In my pockets I have a flashlight (usually my eagletac d25a clicky or my sunwayman v11r with the AA extension tube), a knife (usually a benchmade 943 or my Strider SnG) my phone (iPhone 4 in a black life proof case), EDCF Challenge coin, a SAK of some kind, pen and pencil, notebook, running sheet for the show, Chapstick. On my belt I have my leatherman charge Al.


----------



## josh88 (Apr 23, 2013)

as far as shoes go, for something with comfort and grip you can get black waiter/server shoes at most shoe stores for pretty cheap. I think the last time I checked too there was a set with steel toes as an added bonus. I've got boots, but if somebody needs shoes quick and I know there's no risk of them smashing a foot or having something roll over them, those are a quick option.


----------



## TheaterEd (Apr 23, 2013)

I stop by the nike outlet and buy whatever shoes they have in all black. They generally last me a year, are comfortable on 16 hour days, and are quiet back stage. I also am a fan of the dickies work pants. They are tough enough for the shop, and look nice enough for the front of house. Also, you will find me wearing a black button up with the sleeves rolled up nine times out of ten.


----------



## gafftaper (Apr 23, 2013)

I've been wearing Reebok ReeShift DMX Ride shoes for a while now. They are really comfortable, soft and quiet for walking, slip resistant, oil resistant, and you can find them for around $40. No brainer, get some. 

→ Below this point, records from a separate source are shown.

-- ==== Sys2Proof/Proofs/Commands.lean ====
section
/-! What a command that answers has written before it completes, said once for all commands, and what follows of every completion:
its code, the fields it sets, the state it leaves, and the order of the command's checks (30_encoding.md R72, 60_exceptions.md R161
to R167). -/

namespace Sys2Proof.Machine

/-- The command `i`, run in `s` and completing with the code `c`, has written `u`: its whole effect but for the completion
fields. -/
inductive State.CommandWrites (s : State) : Instr → ErrCode → State → Prop where
  /-- A command that fails, NOP and U8CK write nothing (R164). -/
  | nothing {i : Instr} {c : ErrCode} (hcode : c ∈ possibleCodes i) (hok : c = .ok → i = .nop ∨ i = .u8ck) :
      CommandWrites s i c s
  /-- A GENK that fails has used up its draw (R146). -/
  | draw : CommandWrites s .genk .entropy s.afterEntropy
  /-- GENK writes a key text (R146). -/
  | keyText {d : List Byte} (hlen : d.length = 24) : CommandWrites s .genk .ok (s.afterEntropy.putOutput d)
  /-- The commands that read IN_BUF and write OUT_BUF put a message that fits (R30). -/
  | message {i : Instr} {d : List Byte} (hi : i = .encm ∨ i = .decm ∨ i = .pad ∨ i = .b64e ∨ i = .b64d)
      (hfit : d.length ≤ Config.bufBytes) (hpad : i = .encm ∨ i = .pad → d.length = padlen s.inCount)
      (hdecm : i = .decm → d.length = s.inCount) (hb64e : i = .b64e → d.length = b64len s.inCount)
      (hb64d : i = .b64d → 4 * d.length ≤ 3 * s.inCount) : CommandWrites s i .ok (s.putOutput d)
  /-- EXPAND writes the table of the current key (R101). -/
  | table : CommandWrites s .expand .ok (s.putTable (expand (keyBytes s.key)))
  /-- ENCB and DECB write the block registers (R115, R116). -/
  | block {i : Instr} (ab : Word × Word) (hi : i = .encb ∨ i = .decb) : CommandWrites s i .ok (s.putBlock ab)
  /-- KEYD writes the key (R141). -/
  | key (k : Vector Word 4) : CommandWrites s .keyd .ok (s.putKey k)
  /-- XFER writes the output to IN_BUF (R151). -/
  | input {d : List Byte} (hlen : d.length = s.outCount) : CommandWrites s .xfer .ok (s.putInput d)

/-- A command makes its writes and then completes, or stops at an unwritten byte of the message it reads (R31, R163). -/
theorem exec_cases (i : Instr) (s : State) :
    (∃ c u, s.CommandWrites i c u ∧ exec i s = .next (u.complete c))
      ∨ (i ∈ inputCommands ∧ s.input = none ∧ exec i s = .fault (.unwrittenBufferRead .inBuf))
      ∨ (i ∈ [Instr.u8ck, .xfer] ∧ s.output = none ∧ exec i s = .fault (.unwrittenBufferRead .outBuf)) := by
  rcases exec_shape i s with ⟨_, hc, hx, hok⟩ | ⟨rfl, hx⟩ | ⟨rfl, d, hd, hx⟩ | ⟨hi, d, hfit, hpad, hdecm, hb64e, hb64d, hx⟩ |
    ⟨rfl, hx⟩ | ⟨hi, ab, hx⟩ | ⟨rfl, k, hx⟩ | ⟨rfl, d, _, hd, hx⟩ | ⟨hi, hnone, hx⟩ | ⟨hi, hnone, hx⟩
  · exact .inl ⟨_, _, .nothing hc hok, hx⟩
  · exact .inl ⟨_, _, .draw, hx⟩
  · exact .inl ⟨_, _, .keyText hd, hx⟩
  · exact .inl ⟨_, _, .message hi hfit hpad hdecm hb64e hb64d, hx⟩
  · exact .inl ⟨_, _, .table, hx⟩
  · exact .inl ⟨_, _, .block ab hi, hx⟩
  · exact .inl ⟨_, _, .key k, hx⟩
  · exact .inl ⟨_, _, .input hd, hx⟩
  · exact .inr (.inl ⟨by simpa [inputCommands] using hi, hnone, hx⟩)
  · exact .inr (.inr ⟨by simpa using hi, hnone, hx⟩)

/-- A command that answers has made its writes and then completed (R163). -/
theorem exec_next {i : Instr} {s t : State} (h : exec i s = .next t) :
    ∃ c u, t = u.complete c ∧ s.CommandWrites i c u := by
  rcases exec_cases i s with ⟨c, u, hu, hx⟩ | ⟨_, _, hx⟩ | ⟨_, _, hx⟩ <;> cases hx.symm.trans h
  exact ⟨c, u, rfl, hu⟩

/-! ## Every completion -/

/-- Every command can complete with OK (R162). -/
theorem ok_mem_possibleCodes (i : Instr) : .ok ∈ possibleCodes i := by
  cases i <;> decide

/-- The code of a completion is among the command's own (R162). -/
theorem State.CommandWrites.mem_possibleCodes {s u : State} {i : Instr} {c : ErrCode} (h : s.CommandWrites i c u) :
    c ∈ possibleCodes i := by
  cases h with
  | nothing hcode => exact hcode
  | draw => decide
  | _ => exact ok_mem_possibleCodes _

/-- No error code is above 7 (R161). -/
theorem ErrCode.code_toNat_le (c : ErrCode) : c.code.toNat ≤ 7 := by
  cases c <;> decide

/-- Settles O31: the code of every completion is one of the command's. -/
theorem errorCodesAreTheTables : Obligations.ErrorCodesAreTheTables := by
  unfold Obligations.ErrorCodesAreTheTables
  intro i s t h
  obtain ⟨c, u, rfl, hu⟩ := exec_next h
  exact ⟨hu.mem_possibleCodes, c.code_toNat_le⟩

/-- `u` has the flags and the records of the bus as `s` has them: nothing that R163 gives to the completion alone is written. -/
def State.SameFlags (s u : State) : Prop :=
  u.ovr = s.ovr ∧ u.ie = s.ie ∧ u.inputs = s.inputs ∧ u.resp = s.resp ∧ u.fault = s.fault

/-- No command writes OVR, CTRL or the records of the bus (R163). -/
theorem State.CommandWrites.sameFlags {s u : State} {i : Instr} {c : ErrCode} (h : s.CommandWrites i c u) :
    s.SameFlags u := by
  have hdraw : s.SameFlags s.afterEntropy :=
    ⟨afterEntropy_ovr s, afterEntropy_ie s, afterEntropy_inputs s, afterEntropy_resp s, afterEntropy_fault s⟩
  cases h with
  | draw => exact hdraw
  | keyText => exact hdraw
  | _ => exact ⟨rfl, rfl, rfl, rfl, rfl⟩

/-- Settles O32: the completion's own writes after those of the command, which leave the flags. -/
theorem completionSetsDone : Obligations.CompletionSetsDone := by
  unfold Obligations.CompletionSetsDone
  intro i s t h
  obtain ⟨c, u, rfl, hu⟩ := exec_next h
  obtain ⟨hovr, hie, hinputs, hresp, hfault⟩ := hu.sameFlags
  exact ⟨rfl, rfl, rfl, hovr, hie, (complete_irq u c).trans hie, hinputs, hresp, hfault⟩

/-- A command that fails has written nothing, and has used up a draw if it is GENK (R164). -/
theorem State.CommandWrites.eq_of_error {s u : State} {i : Instr} {c : ErrCode} (h : s.CommandWrites i c u) (hc : c ≠ .ok) :
    u = s ∨ (i = .genk ∧ u = s.afterEntropy) := by
  cases h with
  | nothing => exact .inl rfl
  | draw => exact .inr ⟨rfl, rfl⟩
  | _ => exact absurd rfl hc

/-- A CMD write after a completion issues its word (R76). -/
theorem transact_write_cmd_complete (u : State) (c : ErrCode) (cw : Word) :
    transact ⟨.write, 0x00C, .word, cw⟩ (u.complete c) =
      .next { u.complete c with pending := some cw, done := false, resp := some ⟨.ok, none⟩ } :=
  transact_write_cmd cw (complete_busy u c)

/-- Settles O30: a failing command writes nothing but GENK's draw before it completes, and then nothing is pending. -/
theorem failingCommandWritesNothing : Obligations.FailingCommandWritesNothing := by
  unfold Obligations.FailingCommandWritesNothing
  intro i s t h hc
  obtain ⟨c, u, rfl, hu⟩ := exec_next h
  rcases hu.eq_of_error hc with rfl | ⟨rfl, rfl⟩
  · exact ⟨rfl, fun _ => ⟨rfl, rfl⟩, transact_write_cmd_complete u c⟩
  · exact ⟨congrArg (State.complete · c) (afterEntropy_eq s), fun hne => absurd rfl hne, transact_write_cmd_complete _ c⟩

/-- Settles O33: each command's completion, or the unwritten byte that stops it. -/
theorem commandsAnswerOrReadUnwritten : Obligations.CommandsAnswerOrReadUnwritten := by
  unfold Obligations.CommandsAnswerOrReadUnwritten
  intro i s
  exact (exec_cases i s).imp_left fun ⟨_, _, _, hx⟩ => ⟨_, hx⟩

/-- Settles O34: each kind of writes against the operand table. -/
theorem commandsWriteOnlyTheirOperands : Obligations.CommandsWriteOnlyTheirOperands := by
  unfold Obligations.CommandsWriteOnlyTheirOperands
  intro i s t h
  obtain ⟨c, u, rfl, hu⟩ := exec_next h
  cases hu with
  | nothing => simp
  | draw => simp
  | keyText => simp [outputCommands]
  | message hi => rcases hi with rfl | rfl | rfl | rfl | rfl <;> simp [outputCommands]
  | table => simp
  | block ab hi => rcases hi with rfl | rfl <;> simp
  | key => simp
  | input => simp

/-- Once an output that fits is written, OUT_LEN counts it, its bytes are there and the later ones are as before (R30). -/
theorem putOutput_complete_spec (s : State) (c : ErrCode) {d : List Byte} (hfit : d.length ≤ Config.bufBytes) :
    ((s.putOutput d).complete c).outCount = d.length
      ∧ (∃ d', ((s.putOutput d).complete c).outBuf.readBytes 0 ((s.putOutput d).complete c).outCount = some d')
      ∧ ∀ a, ((s.putOutput d).complete c).outCount ≤ a → ((s.putOutput d).complete c).outBuf.read a = s.outBuf.read a := by
  obtain ⟨hcount, hout, hrest⟩ := putOutput_spec s hfit
  exact ⟨hcount, ⟨d, hout⟩, fun a ha => hrest a (hcount ▸ ha)⟩

/-- Settles O35: a failing output command writes nothing to OUT_BUF, and a successful one an output that fits, of its rule's
length. -/
theorem outputLeavesTheRestOfOutBuf : Obligations.OutputLeavesTheRestOfOutBuf := by
  unfold Obligations.OutputLeavesTheRestOfOutBuf
  intro i s t hi h
  obtain ⟨c, u, rfl, hu⟩ := exec_next h
  refine ⟨fun hc => ?_, fun hc => ?_⟩
  · rcases hu.eq_of_error hc with rfl | ⟨-, rfl⟩ <;> simp
  · cases hu with
    | nothing _ hok => rcases hok hc with rfl | rfl <;> simp [outputCommands] at hi
    | draw => cases hc
    | @keyText d hlen =>
      obtain ⟨hcount, hout, hrest⟩ := putOutput_complete_spec s.afterEntropy .ok (hlen ▸ bufBytes_bounds.1)
      rw [afterEntropy_outBuf] at hrest
      exact ⟨hout, hrest, by simp, by simp, by simp, by simp, fun _ => hcount.trans hlen⟩
    | message hmsg hfit hpad hdecm hb64e hb64d =>
      obtain ⟨hcount, hout, hrest⟩ := putOutput_complete_spec s .ok hfit
      rw [← hcount] at hpad hdecm hb64e hb64d
      refine ⟨hout, hrest, hpad, hdecm, hb64e, hb64d, ?_⟩
      rintro rfl
      simp at hmsg
    | block _ hblk => rcases hblk with rfl | rfl <;> simp [outputCommands] at hi
    | _ => simp [outputCommands] at hi

/-- Settles O29: LENGTH is the first check of each command that reads IN_BUF; the check of TV is the first of ENCB and DECB and the
next one of ENCM and DECM. -/
theorem lengthThenTableAreCheckedFirst : Obligations.LengthThenTableAreCheckedFirst := by
  unfold Obligations.LengthThenTableAreCheckedFirst
  refine ⟨fun i s hi hlong => ?_, fun i s hi htv hfit => ?_⟩
  · simp only [inputCommands, List.mem_cons, List.not_mem_nil, or_false] at hi
    rcases hi with rfl | rfl | rfl | rfl | rfl | rfl <;> exact checkInLen_of_long hlong _
  · simp only [List.mem_cons, List.not_mem_nil, or_false] at hi
    rcases hi with rfl | rfl | rfl | rfl
    · exact checkTable_of_invalid htv _
    · exact checkTable_of_invalid htv _
    · exact checks_noTable (hfit (.inl rfl)) htv _
    · exact checks_noTable (hfit (.inr rfl)) htv _

end Sys2Proof.Machine
end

Looks like they are only $36 on Amazon.


----------



## cdub260 (Apr 23, 2013)

Well, my stage blacks vary depending on the show. Generally, I wear whichever black shirt happens to be at the top of drawer full of black shirts, some t-shirts, some polo shirts, a pair of black jeans, and my Red Wing work boots. If I need to look a bit more dressed up, I wear a button front, collared shirt, nice pants and my Red Wing work boots. If I have to be on my feet all day, I'm going to be comfortable. On my belt I have my Leatherman, my Ultimate Focus Tool, and a flashlight. My cell phone is switched off unless the needs of the show dictate otherwise.


----------



## JLNorthGA (Apr 23, 2013)

NeverAnonymous said:


> ...and black shoes (I'm looking for shoes right now. It's for a show that requires a lot of running around, so something light and grippy would be awesome).



My favorite shoes are the Prowalker by Rockport. I can get them at the outlet mall for about $59 on sale. They come in a variety of colors - including all black.

I sometimes go for Nike - but I usually go for Rockport.


----------



## gcpsoundlight (Apr 24, 2013)

I usually wear black jeans/cargo pants, and a black dress shirt. 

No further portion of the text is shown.